**TASK STATEMENT**
Whenever a line in the records below contains "dataOut", pick it out.

(Stored items)
= Beginning of Section =
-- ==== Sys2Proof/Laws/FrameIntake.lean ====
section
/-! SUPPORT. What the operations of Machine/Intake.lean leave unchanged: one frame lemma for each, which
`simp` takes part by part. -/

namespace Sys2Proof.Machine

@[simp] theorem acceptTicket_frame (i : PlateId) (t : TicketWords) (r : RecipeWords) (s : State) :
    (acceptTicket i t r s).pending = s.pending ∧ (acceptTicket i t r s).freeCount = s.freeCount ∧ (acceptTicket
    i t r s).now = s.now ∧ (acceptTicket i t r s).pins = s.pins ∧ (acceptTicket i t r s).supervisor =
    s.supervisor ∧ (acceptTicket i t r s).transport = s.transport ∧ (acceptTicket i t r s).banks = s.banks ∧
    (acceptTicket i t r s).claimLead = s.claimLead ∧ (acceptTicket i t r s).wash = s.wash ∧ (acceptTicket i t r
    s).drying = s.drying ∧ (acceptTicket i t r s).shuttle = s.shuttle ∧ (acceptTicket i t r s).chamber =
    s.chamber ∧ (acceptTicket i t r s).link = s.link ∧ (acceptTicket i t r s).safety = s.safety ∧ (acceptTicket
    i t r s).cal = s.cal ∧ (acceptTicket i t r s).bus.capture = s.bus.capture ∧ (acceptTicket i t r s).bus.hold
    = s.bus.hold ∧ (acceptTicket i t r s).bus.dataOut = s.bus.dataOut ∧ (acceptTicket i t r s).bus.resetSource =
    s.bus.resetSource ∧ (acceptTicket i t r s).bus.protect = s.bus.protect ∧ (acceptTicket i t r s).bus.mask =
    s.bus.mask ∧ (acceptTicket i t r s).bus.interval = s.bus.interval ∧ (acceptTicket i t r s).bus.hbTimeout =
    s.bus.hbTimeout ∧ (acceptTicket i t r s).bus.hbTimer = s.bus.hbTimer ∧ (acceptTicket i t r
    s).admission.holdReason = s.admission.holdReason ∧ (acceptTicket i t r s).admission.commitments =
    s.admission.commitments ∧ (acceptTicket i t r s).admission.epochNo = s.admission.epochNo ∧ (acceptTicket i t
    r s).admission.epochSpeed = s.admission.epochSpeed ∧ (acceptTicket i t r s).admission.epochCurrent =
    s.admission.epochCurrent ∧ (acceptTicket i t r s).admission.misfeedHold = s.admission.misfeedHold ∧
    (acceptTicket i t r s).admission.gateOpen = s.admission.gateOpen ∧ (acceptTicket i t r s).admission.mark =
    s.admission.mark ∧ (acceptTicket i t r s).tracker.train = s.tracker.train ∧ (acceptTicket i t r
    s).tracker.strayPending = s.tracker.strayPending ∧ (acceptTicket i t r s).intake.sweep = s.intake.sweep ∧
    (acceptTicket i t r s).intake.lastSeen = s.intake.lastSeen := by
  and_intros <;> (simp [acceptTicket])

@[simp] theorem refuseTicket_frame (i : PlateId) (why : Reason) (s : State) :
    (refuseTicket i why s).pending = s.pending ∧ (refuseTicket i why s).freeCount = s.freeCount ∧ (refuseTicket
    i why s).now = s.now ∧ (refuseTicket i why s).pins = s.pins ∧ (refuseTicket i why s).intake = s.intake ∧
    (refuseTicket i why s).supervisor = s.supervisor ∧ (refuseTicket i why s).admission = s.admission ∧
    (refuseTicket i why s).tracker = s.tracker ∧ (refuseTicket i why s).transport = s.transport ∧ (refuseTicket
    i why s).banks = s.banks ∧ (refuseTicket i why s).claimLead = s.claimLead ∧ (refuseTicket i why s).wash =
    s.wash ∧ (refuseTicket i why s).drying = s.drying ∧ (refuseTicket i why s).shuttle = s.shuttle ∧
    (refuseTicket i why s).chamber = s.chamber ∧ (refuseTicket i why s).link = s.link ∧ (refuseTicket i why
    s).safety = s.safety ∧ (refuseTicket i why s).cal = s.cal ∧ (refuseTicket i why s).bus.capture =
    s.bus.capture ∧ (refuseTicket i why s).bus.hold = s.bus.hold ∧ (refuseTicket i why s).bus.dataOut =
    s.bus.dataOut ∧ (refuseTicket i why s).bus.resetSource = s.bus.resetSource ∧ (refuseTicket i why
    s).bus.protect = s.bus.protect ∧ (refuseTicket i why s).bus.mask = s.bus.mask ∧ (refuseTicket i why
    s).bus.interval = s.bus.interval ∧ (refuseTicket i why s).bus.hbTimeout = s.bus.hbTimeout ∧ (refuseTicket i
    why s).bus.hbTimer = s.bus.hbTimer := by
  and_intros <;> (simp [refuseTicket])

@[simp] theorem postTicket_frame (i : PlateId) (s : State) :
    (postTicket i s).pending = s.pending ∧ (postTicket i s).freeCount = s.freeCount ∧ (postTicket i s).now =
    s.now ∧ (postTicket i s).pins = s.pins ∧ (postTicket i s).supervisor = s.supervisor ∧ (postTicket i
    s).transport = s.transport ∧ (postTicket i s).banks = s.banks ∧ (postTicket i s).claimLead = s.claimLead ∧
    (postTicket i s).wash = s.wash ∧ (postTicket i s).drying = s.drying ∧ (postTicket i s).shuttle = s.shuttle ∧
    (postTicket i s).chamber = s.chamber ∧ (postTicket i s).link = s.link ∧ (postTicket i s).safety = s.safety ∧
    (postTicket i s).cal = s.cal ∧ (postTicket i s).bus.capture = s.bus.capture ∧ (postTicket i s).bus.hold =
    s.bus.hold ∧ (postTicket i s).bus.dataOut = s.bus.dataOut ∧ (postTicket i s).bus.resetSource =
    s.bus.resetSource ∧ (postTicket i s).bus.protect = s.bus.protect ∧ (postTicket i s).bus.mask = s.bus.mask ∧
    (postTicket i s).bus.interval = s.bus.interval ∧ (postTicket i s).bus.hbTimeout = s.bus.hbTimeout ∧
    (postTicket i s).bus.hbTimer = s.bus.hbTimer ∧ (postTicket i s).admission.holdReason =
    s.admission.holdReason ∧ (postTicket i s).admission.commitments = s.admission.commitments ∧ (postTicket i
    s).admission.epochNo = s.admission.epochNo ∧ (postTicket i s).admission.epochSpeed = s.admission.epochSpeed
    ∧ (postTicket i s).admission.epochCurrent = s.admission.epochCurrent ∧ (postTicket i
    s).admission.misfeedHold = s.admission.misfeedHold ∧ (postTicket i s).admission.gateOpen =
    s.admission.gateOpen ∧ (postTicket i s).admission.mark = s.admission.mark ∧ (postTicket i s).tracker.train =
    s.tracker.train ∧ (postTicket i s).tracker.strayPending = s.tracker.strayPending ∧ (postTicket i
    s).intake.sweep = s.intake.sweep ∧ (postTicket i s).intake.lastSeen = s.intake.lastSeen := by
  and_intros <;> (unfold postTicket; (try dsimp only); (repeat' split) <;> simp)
= End of Section =
**RESULT**
    = s.bus.hold ∧ (acceptTicket i t r s).bus.dataOut = s.bus.dataOut ∧ (acceptTicket i t r s).bus.resetSource =
    s.bus.capture ∧ (refuseTicket i why s).bus.hold = s.bus.hold ∧ (refuseTicket i why s).bus.dataOut =
    s.bus.dataOut ∧ (refuseTicket i why s).bus.resetSource = s.bus.resetSource ∧ (refuseTicket i why
    s.bus.hold ∧ (postTicket i s).bus.dataOut = s.bus.dataOut ∧ (postTicket i s).bus.resetSource =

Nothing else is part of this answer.